# GIVEN ENTRIES:

-- ==== Sys2Proof/Machine/Text.lean ====
section
/-! DEFINITION. Text: the UTF-8 assembler, the tokenizer, stop strings and field conversion (R333-R335, R345, R348, R353). -/

namespace Sys2Proof.Machine

/-! ### The UTF-8 assembler (R345) -/

/-- A character that the assembler releases: its bytes, the field of the token that supplied its first byte, and whether it is a repair. -/
structure AsmChar where
  bytes : List Byte
  field : Nat
  repair : Bool
  deriving DecidableEq, Repr, Inhabited

/-- Bytes of a character by its first byte; 0 for a byte that starts none. -/
def utf8Need (x : Nat) : Nat :=
  if x < 0x80 then 1
  else if 0xC2 ≤ x && x ≤ 0xDF then 2
  else if 0xE0 ≤ x && x ≤ 0xEF then 3
  else if 0xF0 ≤ x && x ≤ 0xF4 then 4
  else 0

/-- Range of the next byte after the bytes held (lo and hi of R345). -/
def utf8Range : List Byte → Nat × Nat
  | [b] =>
    match b.toNat with
    | 0xE0 => (0xA0, 0xBF)
    | 0xED => (0x80, 0x9F)
    | 0xF0 => (0x90, 0xBF)
    | 0xF4 => (0x80, 0x8F)
    | _ => (0x80, 0xBF)
  | _ => (0x80, 0xBF)

/-- U+FFFD in UTF-8. -/
def fffd : List Byte := [0xEF, 0xBF, 0xBD]

/-- A byte when nothing is held: what it releases, what is held after it. -/
def asmFresh (x : Byte) (fld : Nat) : List AsmChar × List Byte × Nat :=
  match utf8Need x.toNat with
  | 0 => ([⟨fffd, fld, true⟩], [], 0)
  | 1 => ([⟨[x], fld, false⟩], [], 0)
  | _ => ([], [x], fld)

/-- One byte through the assembler: what it releases, what is held after it and for which field. -/
def asmByte (pend : List Byte) (pf : Nat) (x : Byte) (fld : Nat) : List AsmChar × List Byte × Nat :=
  match pend with
  | [] => asmFresh x fld
  | b :: _ =>
    let r := utf8Range pend
    if r.1 ≤ x.toNat && x.toNat ≤ r.2 then
      let p := pend ++ [x]
      if p.length = utf8Need b.toNat then ([⟨p, pf, false⟩], [], 0) else ([], p, pf)
    else
      let f := asmFresh x fld
      (⟨fffd, pf, true⟩ :: f.1, f.2)

/-- Bytes through the assembler. -/
def asmBytes (pend : List Byte) (pf : Nat) (fld : Nat) : List Byte → List AsmChar × List Byte × Nat
  | [] => ([], pend, pf)
  | x :: t =>
    let a := asmByte pend pf x fld
    let b := asmBytes a.2.1 a.2.2 fld t
    (a.1 ++ b.1, b.2)

/-- The end of a text: held bytes become one repair. -/
def asmEnd (pend : List Byte) (pf : Nat) : List AsmChar :=
  if pend = [] then [] else [⟨fffd, pf, true⟩]

/-- A whole text through the assembler. -/
def asmText (l : List Byte) : List AsmChar :=
  let a := asmBytes [] 0 0 l
  a.1 ++ asmEnd a.2.1 a.2.2

/-- The characters of well-formed UTF-8. -/
def splitChars (l : List Byte) : List (List Byte) := (asmText l).map (·.bytes)

/-- The code point of a character. -/
def codePoint : List Byte → Nat
  | [] => 0
  | [a] => a.toNat
  | a :: t =>
    let lead := if t.length = 1 then a.toNat % 32 else if t.length = 2 then a.toNat % 16 else a.toNat % 8
    t.foldl (fun v b => v * 64 + b.toNat % 64) lead

/-- A code point in UTF-8. -/
def encodePoint (c : Nat) : List Byte :=
  let o (n : Nat) : Byte := BitVec.ofNat 8 n
  if c < 0x80 then [o c]
  else if c < 0x800 then [o (0xC0 + c / 64), o (0x80 + c % 64)]
  else if c < 0x10000 then [o (0xE0 + c / 4096), o (0x80 + c / 64 % 64), o (0x80 + c % 64)]
  else [o (0xF0 + c / 262144), o (0x80 + c / 4096 % 64), o (0x80 + c / 64 % 64), o (0x80 + c % 64)]

/-! ### The tokenizer (R333, R334) -/

/-- Apply one fold table: its output is not scanned again by the same table. -/
def foldPoints (t : List FoldEnt) (l : List Nat) : List Nat :=
  l.flatMap (fun c =>
    match t.find? (fun e => e.src == c) with
    | some e => e.dst
    | none => [c])

/-- The fold tables whose FOLD_EN bit is set, in the order 0 to 3. -/
def foldAll (ts : TSet) (l : List Nat) : List Nat :=
  (List.range 4).foldl (fun l k => if bit ts.foldEn k then foldPoints (ts.folds.getD k []) l else l) l

/-- Probe the merge table from an index: at most `n` entries, upward with wrap, failing at the first empty entry. -/
def mergeProbe (ts : TSet) (a b : Nat) : Nat → Nat → Option MergeEnt
  | 0, _ => none
  | n + 1, i =>
    match ts.merges[i % 2 ^ ts.hb]? with
    | none => none
    | some e =>
      if e.rank = 0xFFFF then none
      else if e.left = a && e.right = b then some e
      else mergeProbe ts a b n (i + 1)

/-- The merge entry of a pair (R333). -/
def mergeOf (ts : TSet) (a b : Nat) : Option MergeEnt :=
  mergeProbe ts a b (2 ^ ts.hb) ((a * 40503 + b) % 2 ^ ts.hb)

/-- The place and entry of the adjacent pair with the lowest RANK, the leftmost of equals. -/
def bestMerge (ts : TSet) : List Nat → Nat → Option (Nat × MergeEnt)
  | a :: b :: t, i =>
    let rest := bestMerge ts (b :: t) (i + 1)
    match mergeOf ts a b with
    | none => rest
    | some e =>
      match rest with
      | some (j, f) => if f.rank < e.rank then some (j, f) else some (i, e)
      | none => some (i, e)
  | _, _ => none

/-- Merge until no adjacent pair has an entry; each merge shortens the text by one. -/
def mergeLoop (ts : TSet) : Nat → List Nat → List Nat
  | 0, l => l
  | n + 1, l =>
    match bestMerge ts l 0 with
    | none => l
    | some (i, e) => mergeLoop ts n (l.take i ++ [e.result] ++ l.drop (i + 2))

/-- The tokens of a text, and the number of repairs the assembler made (R333, R335). -/
def tokenize (ts : TSet) (l : List Byte) : List Nat × Nat :=
  let cs := asmText l
  let pts := cs.map (fun c => codePoint c.bytes)
  let pts := match ts.norm with
    | 1 => normalise false pts
    | 2 => normalise true pts
    | _ => pts
  let bytes := (foldAll ts pts).flatMap encodePoint
  let toks := bytes.map (fun b => ts.byteMap.getD b.toNat 0)
  (mergeLoop ts toks.length toks, (cs.filter (·.repair)).length)

/-! ### Stop strings (R348) -/

/-- Whether a list of characters ends in another. -/
def endsIn (l t : List (List Byte)) : Bool := t.length ≤ l.length && l.drop (l.length - t.length) == t

/-- The stop string that completes: the earliest start, then the lower number. -/
def stopDone (stops : List (List (List Byte))) (hold : List (List Byte)) : Option (Nat × Nat) :=
  (List.range stops.length).foldl (fun (best : Option (Nat × Nat)) k =>
    let t := stops.getD k []
    if endsIn hold t && t != [] then
      match best with
      | some (_, n) => if n < t.length then some (k, t.length) else best
      | none => some (k, t.length)
    else best) none

/-- Whether characters are a proper prefix of some stop string. -/
def properPrefix (stops : List (List (List Byte))) (l : List (List Byte)) : Bool :=
  stops.any (fun t => l.length < t.length && t.take l.length == l)

/-- Split the hold: what is emitted from its front, and what stays held. -/
def releaseHold (stops : List (List (List Byte))) : List (List Byte) → List (List Byte) × List (List Byte)
  | [] => ([], [])
  | c :: t =>
    if properPrefix stops (c :: t) then ([], c :: t)
    else
      let r := releaseHold stops t
      (c :: r.1, r.2)

/-! ### Field values (R353) -/

/-- An ASCII digit's value. -/
def digit? (b : Byte) : Option Nat :=
  if 0x30 ≤ b.toNat && b.toNat ≤ 0x39 then some (b.toNat - 0x30) else none

/-- The number that decimal digits spell. -/
def digits (l : List Byte) : Option Nat :=
  l.foldl (fun a b =>
    match a, digit? b with
    | some v, some d => some (v * 10 + d)
    | _, _ => none) (some 0)

/-- Take an optional "-" off the front. -/
def signOf : List Byte → Bool × List Byte
  | 0x2D :: t => (true, t)
  | l => (false, l)

/-- INT. -/
def convInt (l : List Byte) : Option (List Byte) :=
  let (neg, d) := signOf l
  if d.length < 1 || 18 < d.length then none
  else
    match digits d with
    | some v => some (leBytes 8 (uns 64 (if neg then -(v : Int) else v)))
    | none => none

/-- DEC: mantissa and exponent. -/
def convDec (l : List Byte) : Option (List Byte) :=
  let (neg, d) := signOf l
  let isPoint (b : Byte) := b == 0x2E || b == 0x2C
  let whole := d.takeWhile (fun b => !isPoint b)
  let frac := (d.drop whole.length).drop 1
  if frac.any isPoint || whole.length + frac.length < 1 || 18 < whole.length + frac.length then none
  else
    match digits (whole ++ frac) with
    | some v => some (leBytes 8 (uns 64 (if neg then -(v : Int) else v)) ++ leBytes 1 (uns 8 (-(frac.length : Int))) ++ zeros 3)
    | none => none

/-- Days of a month of the proleptic Gregorian calendar. -/
def monthDays (y m : Nat) : Nat :=
  let leap := (y % 4 = 0 && y % 100 ≠ 0) || y % 400 = 0
  match m with
  | 2 => if leap then 29 else 28
  | 4 => 30 | 6 => 30 | 9 => 30 | 11 => 30
  | _ => 31

/-- DATE: YYYY-MM-DD. -/
def convDate (l : List Byte) : Option (List Byte) :=
  if l.length ≠ 10 || l.getD 4 0 ≠ 0x2D || l.getD 7 0 ≠ 0x2D then none
  else
    match digits (l.take 4), digits ((l.drop 5).take 2), digits (l.drop 8) with
    | some y, some m, some d =>
      if 1 ≤ m && m ≤ 12 && 1 ≤ d && d ≤ monthDays y m then some (leBytes 2 y ++ leBytes 1 m ++ leBytes 1 d) else none
    | _, _, _ => none

/-- The VALUE of a field of a TYPE, from its text and TAG; none when the text does not convert. -/
def convField (typ tag : Nat) (text : List Byte) : Option (List Byte) :=
  match typ with
  | 2 => convInt text
  | 3 => convDec text
  | 4 => convDate text
  | 5 => some (leBytes 2 tag)
  | _ => some text

end Sys2Proof.Machine
end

# TASK PROMPT:
Repeat the entries verbatim through the line with "Bytes through the assembler. -/".

# EXERCISE RESPONSE:
-- ==== Sys2Proof/Machine/Text.lean ====
section
/-! DEFINITION. Text: the UTF-8 assembler, the tokenizer, stop strings and field conversion (R333-R335, R345, R348, R353). -/

namespace Sys2Proof.Machine

/-! ### The UTF-8 assembler (R345) -/

/-- A character that the assembler releases: its bytes, the field of the token that supplied its first byte, and whether it is a repair. -/
structure AsmChar where
  bytes : List Byte
  field : Nat
  repair : Bool
  deriving DecidableEq, Repr, Inhabited

/-- Bytes of a character by its first byte; 0 for a byte that starts none. -/
def utf8Need (x : Nat) : Nat :=
  if x < 0x80 then 1
  else if 0xC2 ≤ x && x ≤ 0xDF then 2
  else if 0xE0 ≤ x && x ≤ 0xEF then 3
  else if 0xF0 ≤ x && x ≤ 0xF4 then 4
  else 0

/-- Range of the next byte after the bytes held (lo and hi of R345). -/
def utf8Range : List Byte → Nat × Nat
  | [b] =>
    match b.toNat with
    | 0xE0 => (0xA0, 0xBF)
    | 0xED => (0x80, 0x9F)
    | 0xF0 => (0x90, 0xBF)
    | 0xF4 => (0x80, 0x8F)
    | _ => (0x80, 0xBF)
  | _ => (0x80, 0xBF)

/-- U+FFFD in UTF-8. -/
def fffd : List Byte := [0xEF, 0xBF, 0xBD]

/-- A byte when nothing is held: what it releases, what is held after it. -/
def asmFresh (x : Byte) (fld : Nat) : List AsmChar × List Byte × Nat :=
  match utf8Need x.toNat with
  | 0 => ([⟨fffd, fld, true⟩], [], 0)
  | 1 => ([⟨[x], fld, false⟩], [], 0)
  | _ => ([], [x], fld)

/-- One byte through the assembler: what it releases, what is held after it and for which field. -/
def asmByte (pend : List Byte) (pf : Nat) (x : Byte) (fld : Nat) : List AsmChar × List Byte × Nat :=
  match pend with
  | [] => asmFresh x fld
  | b :: _ =>
    let r := utf8Range pend
    if r.1 ≤ x.toNat && x.toNat ≤ r.2 then
      let p := pend ++ [x]
      if p.length = utf8Need b.toNat then ([⟨p, pf, false⟩], [], 0) else ([], p, pf)
    else
      let f := asmFresh x fld
      (⟨fffd, pf, true⟩ :: f.1, f.2)

/-- Bytes through the assembler. -/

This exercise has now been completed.